The idea is to check every 0 to see if it can be jumped over. That's all it takes.

• Thanks for the article!
Learned a lot.

• I learned a lot from this problem and solution. Thank you !

• class Solution {
public:
bool canJump(vector<int>& A) {
int max_jump = 0;
for (int i =0; i < A.size(); ++i){
if(max_jump >= i){
max_jump = max(max_jump,A[i] + i);
}
}
return (max_jump >= A.size() - 1);
}
};

• I came up with a linear solution that passed all the test and ran faster than 87% of all solutions and I would like to share it because I think it is very simple. The idea is to compute if the end of the array is reachable from the i-th element (tracing backward). Starting at any position in the array, the end is reachable if: jumping from the current element, one can reach the end or another position that can reach the end. The algorithm is as followed:

1. Start with a pointer at the end of the array, and store the last index as the NeedToReach Index
2. Tracing backward the entire array, if a position's index plus its value is >= NeedToReach, update NeedToReach as the current index
3. Return if (NeedToReach==0)

• Learned a lot! Thank you so much for explaining this.

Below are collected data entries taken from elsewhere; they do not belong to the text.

/-! ### Invariants -/

/-- Every step leaves every bound output line with its owner's command and every output line's digital state as driven (R147,
R149). A boom commands feed up, feed down, rotation and loader by the tables of R46, R71 and R105, the canopy its two valves by that of
R125. A motion that needs no grant drives nothing (R47). Following its owner, an output line takes the command, drives it unless the
stop loop holds it, and latches the edge (R140). -/
def Obligations.StepKeepsOutputsAsCommanded : Prop :=
  (∀ s t : State, s.linesSettled → step s = .next t → t.linesSettled) ∧
  (∀ (s : State) (l : LineRec),
     (l.mode = .digitalIn ∨ l.mode = .analogIn → refreshLine s l = l) ∧
     (l.mode = .switchedOut ∨ l.mode = .proportionalOut →
       let v := match l.binding with | some b => (ownerCommand s b.fn).getD l.outValue | none => l.outValue
       let d : Bool := 0 < v ∧ ¬ (s.holding = true ∧ l.binding ≠ none)
       refreshLine s l = { l with outValue := v, digital := d, latch := l.latchAfter d })) ∧
  (∀ (s : State) (i : Fin 32), s.linesSettled → s.lines[i].mode.isOut = true →
     (∀ b v, s.lines[i].binding = some b → ownerCommand s b.fn = some v →
       s.lines[i].outValue = v ∧ (s.lines[i].digital = true ↔ 0 < v ∧ s.holding = false)) ∧
     (s.lines[i].binding = none → (s.lines[i].digital = true ↔ 0 < s.lines[i].outValue))) ∧
  (∀ (x : Side) (s : State),
     let b := s.boom x
     let granted := ∃ t, b.port.view = .held t
     let commands (up down rotation loader : Nat) : Prop :=
       ownerCommand s (.boom x .feedUp) = some up ∧ ownerCommand s (.boom x .feedDown) = some down ∧
         ownerCommand s (.boom x .rotation) = some rotation ∧ ownerCommand s (.boom x .loader) = some loader
     (∀ c, b.ctx = some c →
       (b.phase = .collaring → granted → commands c.snap.collarFeed 0 c.snap.drillRotation 0) ∧
       (b.phase = .drilling → granted → b.backOff = false → commands c.snap.drillFeed 0 c.snap.drillRotation 0) ∧
       (b.phase = .drilling → granted → b.backOff = true → commands 0 c.snap.retractFeed c.snap.drillRotation 0) ∧
       ((b.phase = .steelChange ∧ b.waitReason = none) ∨ b.phase = .retracting ∨ b.phase = .releasing ∨
         b.phase = .aborting → granted → commands 0 c.snap.retractFeed 0 0) ∧
       (b.phase = .inserting → c.inFlight ≠ none → commands 0 0 0 1) ∧
       (b.phase = .inserting → c.inFlight = none → commands 0 0 0 0) ∧
       (b.phase = .spinning → granted → commands c.snap.pushFeed 0 c.snap.spinRotation 0) ∧
       (b.phase = .torquing → granted → commands c.snap.holdFeed 0 c.snap.torqueRotation 0)) ∧
     (¬ granted → b.phase ≠ .inserting → commands 0 0 0 0) ∧
     (b.phase ≠ .collaring → b.phase ≠ .drilling → b.phase ≠ .steelChange → b.phase ≠ .retracting →
       b.phase ≠ .releasing → b.phase ≠ .aborting → b.phase ≠ .inserting → b.phase ≠ .spinning →
       b.phase ≠ .torquing → commands 0 0 0 0)) ∧
  ∀ s : State,
    (s.canopy.state = .raising → (∃ t, s.canopy.port.view = .held t) → ownerCommand s .canopyUp = some 1) ∧
    (s.canopy.state ≠ .raising ∨ (∀ t, s.canopy.port.view ≠ .held t) → ownerCommand s .canopyUp = some 0) ∧
    ownerCommand s .canopyDown = some (if s.canopy.state = .lowering then 1 else 0)

/-- Every step keeps each line's values to its mode: an input reads its terminal, the analog value is 0 outside ANALOG_IN, and an
ANALOG_IN line's latch stays clear (R136 to R140); and it keeps each binding on a line of the mode its function needs, and each
function on one line at most (R143, R144). -/
def Obligations.StepKeepsLinesToTheirModesAndBindings : Prop :=
  (∀ s t : State, s.linesSampled → step s = .next t → t.linesSampled) ∧
  (State.reset.bindingsSound ∧ ∀ s t : State, s.bindingsSound → step s = .next t → t.bindingsSound)

/-- Every step keeps the rules of the receive queue, the reply slot and the transmitter (R163 to R165). -/
def Obligations.StepKeepsTheUplinkRules : Prop :=
  ∀ s t : State, s.uplinkSettled → step s = .next t → t.uplinkSettled

/-- Every step keeps the sum of the flow grants within the budget, and the budget within 200 units; and it keeps each consumer to one
entry in the grant map and the request queue together (R113). -/
def Obligations.StepKeepsGrantsWithinBudget : Prop :=
  (∀ s t : State, s.budgetKept → step s = .next t → t.budgetKept) ∧
  ∀ s t : State, s.consumersOnce → step s = .next t → t.consumersOnce

/-- Every step keeps what the rules say of a boom: its magazine (R69), its context and suspended phase (R45), no hold reason in a
held phase (R96), flow asked for or held only in a motion's state (R47, R118), and the laws of its strata runs, increments and depth
(R30, R32: one increment for each 25 mm of depth, up to 3000 mm). It keeps the grid in agreement with the booms: a cell is CLAIMED
or WORKING exactly while the context of the boom it names stands on it, and CLAIMED exactly in POSITIONING (R16, R17, R107). -/
def Obligations.StepKeepsBoomsSound : Prop :=
  (∀ s t : State, (∀ x, (s.boom x).sound) → step s = .next t → ∀ x, (t.boom x).sound) ∧
  ∀ s t : State, (∀ x, (s.boom x).sound) → s.gridSound → step s = .next t → t.gridSound
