/-- Settles O54: the limits by what makes them due, the spin, the hold and the torque by their equations. -/
theorem spinHoldAndTorque : Obligations.SpinHoldAndTorque := by
  refine ⟨fun x s => ?_, fun x s hs => ?_, fun x c s hc => ?_⟩
  · exact ⟨limit_only rfl rfl (spinEndDue_iff x s), limit_only rfl rfl (holdEndDue_iff x s),
      limit_only rfl rfl (late_iff_named (s.boom x))⟩
  · intro b active
    exact ⟨fun hn h => rotationPulse_idle hs hn (h.imp_left (mt (torquingActive_iff b).mp)),
      fun bar hn h => rotationPressureChange_none hs hn h⟩
  · intro b active next band times
    have hactive (h : active) : b.torquingActive = true := (torquingActive_iff b).mpr h
    refine ⟨fun l off span => temperature_of, temperature_unbound, startSpin_started hc, fun hg ht => ?_,
      fun t hg ht => ?_, fun g r hs hp hm hg hr hle => ?_, fun g e hs hp hg he hle => ⟨fun hl => ?_, fun hl => ?_⟩,
      fun hs hl => limit_ends rfl hl hs (calm_takeLate s x), fun ha => ?_, fun bar hs hn => ?_, fun hs hn => ?_⟩
    · have hfirst := startSpin_first hc hg
      rw [ht] at hfirst
      exact hfirst
    · have hfirst := startSpin_first hc hg
      rw [ht] at hfirst
      exact hfirst
    · have hend := limit_ends (i := .spinEnd x) (x := x) rfl ((spinEndDue_iff x s).mpr ⟨hp, hm, c, r, hc, by simp [hg], hr, hle⟩)
        hs (calm_endSpin s x)
      rwa [endSpin_eq hc hg hr] at hend
    · have hend := limit_ends (i := .holdEnd x) rfl ((holdEndDue_iff x s).mpr ⟨hp, c, g, e, hc, hg, he, hle⟩) hs
        (calm_enterTorquing s x)
      rwa [enterTorquing_late hl] at hend
    · exact limit_ends (i := .holdEnd x) rfl ((holdEndDue_iff x s).mpr ⟨hp, c, g, e, hc, hg, he, hle⟩) hs
        (calm_enterTorquing s x)
    · intro bar k
      have htorque := (torqueBegins_eq hc).trans
        (computeTorque_active (b := { b with ctx := some c.tensioned }) rfl (hactive ha) (s.rotPressure x))
      exact ⟨fun hlt => htorque.trans (if_neg (Nat.not_le.mpr hlt)), fun hle => htorque.trans (if_pos hle)⟩
    · intro e h
      refine ⟨fun ha => rotationPressureChange_inactive hs hc hn (mt (torquingActive_iff b).mp ha), fun ha hlt => ?_,
        fun ha hle => ?_⟩
      · exact rotationPressureChange_ends hs hc hn
          ((computeTorque_active (b := e) hc (hactive ha) bar).trans (if_neg (Nat.not_le.mpr hlt)))
      · exact rotationPressureChange_ends hs hc hn
          ((computeTorque_active (b := e) hc (hactive ha) bar).trans (if_pos hle))
    · intro e h
      refine ⟨fun ha hlt => ?_, fun ha hle => ?_⟩
      · exact rotationPulse_ends hs hn
          ((takePulse_active (b := e) hc (hactive ha)).trans (if_neg (Nat.not_le.mpr hlt)))
      · exact rotationPulse_ends hs hn ((takePulse_active (b := e) hc (hactive ha)).trans (if_pos hle))

end Sys2Proof.Machine
end

section
/-! SUPPORT. What the output lines show: an output line follows its owner, and what the owners command (R46, R47, R71, R105, R125,
R140, R147, R149). -/

namespace Sys2Proof.Machine

/-! ### A line that follows its owner -/

/-- A level taken latches by the sense (R140). -/
theorem toLevel_eq (new : Bool) (l : LineRec) : l.toLevel new = { l with digital := new, latch := l.latchAfter new } := by
  rcases l with ⟨mode, pull, sense, mask, binding, value, digital, snapshot, latch, analog, term⟩
  by_cases h : new = digital
  · subst h
    simp [LineRec.toLevel, LineRec.latchAfter]
  · have hedge : (new != digital) = true := bne_iff_ne.mpr h
    unfold LineRec.toLevel LineRec.latchAfter LineRec.condition
    simp only [if_neg h, hedge, Bool.true_and, Bool.or_assoc]
    congr 2
    cases mode <;> cases sense <;> cases new <;> rfl

/-- What an output value drives: the stop loop holds a bound line at 0 (R149). -/
theorem levelNow_out {l : LineRec} (h : l.mode.isOut = true) (holding : Bool) :
    l.levelNow holding = decide (0 < l.outValue ∧ ¬ (holding = true ∧ l.binding ≠ none)) := by
  have hdriven : l.levelNow holding = decide (0 < l.driven holding) := by
    unfold LineRec.levelNow
    revert h
    cases l.mode <;> simp [LineMode.isOut]
  rw [hdriven, LineRec.driven]
  cases holding <;> cases l.binding <;> simp

/-- An output line takes its owner's command, drives it unless the stop loop holds it, and latches the edge (R140, R147, R149). -/
theorem refreshLine_out (s : State) {l : LineRec} (h : l.mode.isOut = true) : refreshLine s l =
    (let v := match l.binding with | some b => (ownerCommand s b.fn).getD l.outValue | none => l.outValue
     let d : Bool := 0 < v ∧ ¬ (s.holding = true ∧ l.binding ≠ none)
     { l with outValue := v, digital := d, latch := l.latchAfter d }) := by
  have hvalue : ((l.binding.bind fun b => ownerCommand s b.fn)).getD l.outValue =
      match l.binding with | some b => (ownerCommand s b.fn).getD l.outValue | none => l.outValue := by
    cases l.binding <;> rfl
  have hrefresh : refreshLine s l =
      (let l' := { l with outValue := ((l.binding.bind fun b => ownerCommand s b.fn)).getD l.outValue }
       l'.toLevel (l'.levelNow s.holding)) := by
    unfold refreshLine
    revert h
    cases l.mode <;> simp [LineMode.isOut]
  rw [hrefresh, ← hvalue]
  dsimp only
  rw [levelNow_out (by exact h), toLevel_eq]
  rfl

theorem isOut_iff (m : LineMode) : m.isOut = true ↔ m = .switchedOut ∨ m = .proportionalOut := by
  cases m <;> simp [LineMode.isOut]

theorem isOut_eq_false_iff (m : LineMode) : m.isOut = false ↔ m = .digitalIn ∨ m = .analogIn := by
  cases m <;> simp [LineMode.isOut]

/-- In settled lines each line is as refreshed. -/
theorem refreshLine_settled {s : State} (h : s.linesSettled) (i : Fin 32) : refreshLine s s.lines[i] = s.lines[i] := by
  have hi := congrArg (fun v : Vector LineRec 32 => v[i]) (show s.lines.map (refreshLine s) = s.lines from h)
  simpa using hi

/-! ### Every step leaves the lines settled -/

/-- After power-on every line is an input, which no owner commands. -/
theorem powerUp_linesSettled (s : State) : (powerUp s).linesSettled := by
  show ((s.lines.map fun l => LineRec.powerOn l.term).map (refreshLine (powerUp s))) = _
  rw [Vector.map_map]
  exact congrArg s.lines.map (funext fun l => refreshLine_input _ _ rfl)

/-- A tenth of a second changes no command: the timers alone run. -/
theorem tick_ownerCommand (s : State) : ownerCommand (tick s) = ownerCommand s := by
  have hboom (x : Side) : boomOutputs (tickBoom x s) = boomOutputs (s.boom x) := by
    unfold boomOutputs
    rcases h : (s.boom x).ctx with _ | c <;> simp [tickBoom, tickCtx, Boom.snap, h]
  have hcanopy : (tickCanopy s).state = s.canopy.state ∧ (tickCanopy s).port = s.canopy.port := by
    unfold tickCanopy
    rcases hk : s.canopy.state <;> simp [hk]
  refine ownerCommand_congr (fun x => ?_) hcanopy.1 (congrArg FlowPort.view hcanopy.2)
  cases x
  · exact hboom .a
  · exact hboom .b

theorem moved_linesSettled {s t : State} (h : s.linesSettled) (hm : Moved s t) : t.linesSettled := by
  cases hm with
  | still => exact h
  | event u => exact settle_linesSettled u
  | on => exact powerUp_linesSettled s

theorem step_linesSettled {s t : State} (h : s.linesSettled) (he : step s = .next t) : t.linesSettled := by
  obtain ⟨c, rest, -, hc⟩ | ⟨-, c, -, hc⟩ | ⟨-, rfl⟩ := step_cases s t he
  · have hrest : ({ s with pending := rest } : State).linesSettled :=
      linesSettled_congr h rfl rfl (ownerCommand_congr (fun x => by cases x <;> rfl) rfl rfl)
    exact moved_linesSettled hrest (exec_moved c _ t hc)
  · exact moved_linesSettled h (exec_moved c s t hc)
  · exact linesSettled_congr h rfl rfl (tick_ownerCommand s)
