-- ==== Sys2Proof/Config.lean ====
section
/-! DEFINITION. What an implementation fixes and what the spec leaves open: the memory sizes and the
free values (the free base point needs the curve: Machine/BasePoint.lean). An `opaque` constant here has no body, so nothing proved
about the model rests on what it is. -/

namespace Sys2Proof.Config

/-- IMEM holds 512 command words (00_scope.md R15). -/
def imemWords : Nat := 512

/-- DMEM holds 4096 bytes (00_scope.md R15). -/
def dmemBytes : Nat := 4096

/-- IMEM holds 8 bytes a word in the host's window (20_memory.md R231). -/
def imemBytes : Nat := 4096

/-- The 16 bits a host read of PC, LC or AR returns while BUSY: "any 16-bit value"
(10_state.md R144, R149, R150). Free: log entry 4. -/
opaque freeHalf : Nat → BitVec 16

/-- Whether one byte of a store cancelled by a soft reset got its new value
(70_reset_and_hazards.md R1101: "which one is unspecified, byte by byte"). Free: log entry 5. -/
opaque freeBit : Nat → Bool

end Sys2Proof.Config
end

• I think the run time of approach#2 is O(n) and not O(n^2). Indeed, because of array memo, each element of the array nums is visited at most once.

• first thank you! it's been very helpful I have only one question, there is an option to wright the Approach #1 (Backtracking) [Stack Overflow] without any loop?

• So at first, I solved it using BFS (time limit exceeded), then I solved it using DFS (same), then I solved it using BFS coming from both ends. This time, the input that made my solution exceed the time allotted was [1,1,...,1,1]. This made me think of another solution which is fast enough, but a bit more complex. My observation was that only 0's result in arrays that have no solution, so I my approach was to only handle 0's.